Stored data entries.
-------------------------

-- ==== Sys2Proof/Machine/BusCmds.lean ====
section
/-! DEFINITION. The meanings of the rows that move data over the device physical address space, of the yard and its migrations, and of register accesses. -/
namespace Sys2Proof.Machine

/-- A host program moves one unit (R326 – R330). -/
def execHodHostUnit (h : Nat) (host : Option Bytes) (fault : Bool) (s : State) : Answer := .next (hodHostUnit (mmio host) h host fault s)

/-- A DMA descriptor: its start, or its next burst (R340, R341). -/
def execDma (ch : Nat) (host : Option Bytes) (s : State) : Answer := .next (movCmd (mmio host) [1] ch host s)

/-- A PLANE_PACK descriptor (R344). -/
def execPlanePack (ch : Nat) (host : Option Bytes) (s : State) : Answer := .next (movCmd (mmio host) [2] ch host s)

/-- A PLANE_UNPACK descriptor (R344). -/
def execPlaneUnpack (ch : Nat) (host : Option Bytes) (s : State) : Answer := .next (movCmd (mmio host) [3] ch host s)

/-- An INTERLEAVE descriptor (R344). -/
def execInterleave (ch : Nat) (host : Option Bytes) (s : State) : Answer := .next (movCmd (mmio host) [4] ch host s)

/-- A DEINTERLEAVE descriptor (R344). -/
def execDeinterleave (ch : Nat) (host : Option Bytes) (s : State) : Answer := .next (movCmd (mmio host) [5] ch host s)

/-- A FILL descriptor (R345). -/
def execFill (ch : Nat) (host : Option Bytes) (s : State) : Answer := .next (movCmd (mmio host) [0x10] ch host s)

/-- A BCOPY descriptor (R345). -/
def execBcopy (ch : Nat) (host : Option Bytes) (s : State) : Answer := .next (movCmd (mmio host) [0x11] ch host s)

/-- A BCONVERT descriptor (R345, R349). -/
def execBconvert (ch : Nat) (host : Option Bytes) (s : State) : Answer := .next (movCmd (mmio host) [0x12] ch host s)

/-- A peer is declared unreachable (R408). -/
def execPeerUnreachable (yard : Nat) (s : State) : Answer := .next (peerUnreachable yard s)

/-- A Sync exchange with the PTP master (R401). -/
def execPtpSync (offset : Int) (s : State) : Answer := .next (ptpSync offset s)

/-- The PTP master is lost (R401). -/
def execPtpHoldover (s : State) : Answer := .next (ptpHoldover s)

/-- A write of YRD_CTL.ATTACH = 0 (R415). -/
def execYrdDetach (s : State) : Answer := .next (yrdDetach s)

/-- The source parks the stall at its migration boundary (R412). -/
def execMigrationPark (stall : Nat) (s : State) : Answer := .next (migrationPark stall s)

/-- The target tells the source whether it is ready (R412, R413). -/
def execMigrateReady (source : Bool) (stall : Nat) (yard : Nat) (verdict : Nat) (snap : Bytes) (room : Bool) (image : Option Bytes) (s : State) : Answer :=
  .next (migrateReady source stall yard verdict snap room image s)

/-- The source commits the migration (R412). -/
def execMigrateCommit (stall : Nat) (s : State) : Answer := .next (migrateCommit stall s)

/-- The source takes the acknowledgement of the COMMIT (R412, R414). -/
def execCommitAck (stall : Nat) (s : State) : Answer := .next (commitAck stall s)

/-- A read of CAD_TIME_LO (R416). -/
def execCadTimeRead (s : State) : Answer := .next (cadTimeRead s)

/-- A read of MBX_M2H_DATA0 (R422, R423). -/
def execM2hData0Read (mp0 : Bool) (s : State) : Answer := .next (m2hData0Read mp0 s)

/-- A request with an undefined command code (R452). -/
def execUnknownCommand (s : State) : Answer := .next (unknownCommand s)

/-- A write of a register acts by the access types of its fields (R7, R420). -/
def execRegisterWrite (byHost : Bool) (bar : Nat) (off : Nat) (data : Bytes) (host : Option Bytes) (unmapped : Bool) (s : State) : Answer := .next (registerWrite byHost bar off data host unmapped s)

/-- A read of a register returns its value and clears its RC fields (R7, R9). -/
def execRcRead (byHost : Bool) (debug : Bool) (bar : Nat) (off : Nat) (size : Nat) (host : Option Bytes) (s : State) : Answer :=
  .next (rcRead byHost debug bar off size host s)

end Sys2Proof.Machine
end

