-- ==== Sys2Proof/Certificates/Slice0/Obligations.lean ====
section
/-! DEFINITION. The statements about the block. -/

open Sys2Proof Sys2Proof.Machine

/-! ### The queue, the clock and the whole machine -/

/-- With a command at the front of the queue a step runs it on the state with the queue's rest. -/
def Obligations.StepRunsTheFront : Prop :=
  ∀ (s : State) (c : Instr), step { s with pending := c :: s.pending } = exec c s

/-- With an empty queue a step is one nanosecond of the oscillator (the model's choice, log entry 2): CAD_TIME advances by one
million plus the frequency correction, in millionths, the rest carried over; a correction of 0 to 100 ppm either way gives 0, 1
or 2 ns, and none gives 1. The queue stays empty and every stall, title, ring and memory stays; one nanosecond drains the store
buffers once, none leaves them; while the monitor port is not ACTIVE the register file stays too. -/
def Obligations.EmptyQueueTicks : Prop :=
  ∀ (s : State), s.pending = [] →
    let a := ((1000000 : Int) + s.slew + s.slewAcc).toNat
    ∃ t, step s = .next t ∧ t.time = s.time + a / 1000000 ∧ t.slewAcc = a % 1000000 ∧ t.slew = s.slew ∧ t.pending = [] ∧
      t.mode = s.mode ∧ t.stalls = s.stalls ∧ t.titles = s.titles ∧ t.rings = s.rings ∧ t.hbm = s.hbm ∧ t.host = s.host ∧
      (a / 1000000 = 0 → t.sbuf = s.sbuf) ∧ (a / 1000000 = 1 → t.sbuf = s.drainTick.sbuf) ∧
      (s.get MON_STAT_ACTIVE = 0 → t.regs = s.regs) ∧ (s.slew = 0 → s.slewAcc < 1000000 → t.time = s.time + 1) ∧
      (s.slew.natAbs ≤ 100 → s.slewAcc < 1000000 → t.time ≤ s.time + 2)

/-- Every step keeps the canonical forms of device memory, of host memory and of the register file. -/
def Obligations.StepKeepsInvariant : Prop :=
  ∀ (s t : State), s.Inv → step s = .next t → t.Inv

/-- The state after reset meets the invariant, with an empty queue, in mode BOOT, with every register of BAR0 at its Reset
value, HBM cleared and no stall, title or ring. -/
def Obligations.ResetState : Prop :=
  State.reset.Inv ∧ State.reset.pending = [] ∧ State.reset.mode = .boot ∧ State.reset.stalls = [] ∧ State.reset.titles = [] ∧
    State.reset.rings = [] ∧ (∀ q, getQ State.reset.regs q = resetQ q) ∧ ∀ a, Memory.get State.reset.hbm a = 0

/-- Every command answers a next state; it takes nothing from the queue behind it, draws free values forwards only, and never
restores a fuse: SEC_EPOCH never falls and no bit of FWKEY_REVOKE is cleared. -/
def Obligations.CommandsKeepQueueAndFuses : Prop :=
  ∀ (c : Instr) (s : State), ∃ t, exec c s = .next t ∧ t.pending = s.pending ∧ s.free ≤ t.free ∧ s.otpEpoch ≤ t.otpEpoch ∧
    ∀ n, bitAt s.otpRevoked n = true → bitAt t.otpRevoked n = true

-------------------------

How many lines in the entries above hold the string "nanosecond"? Answer with the number and nothing more.

2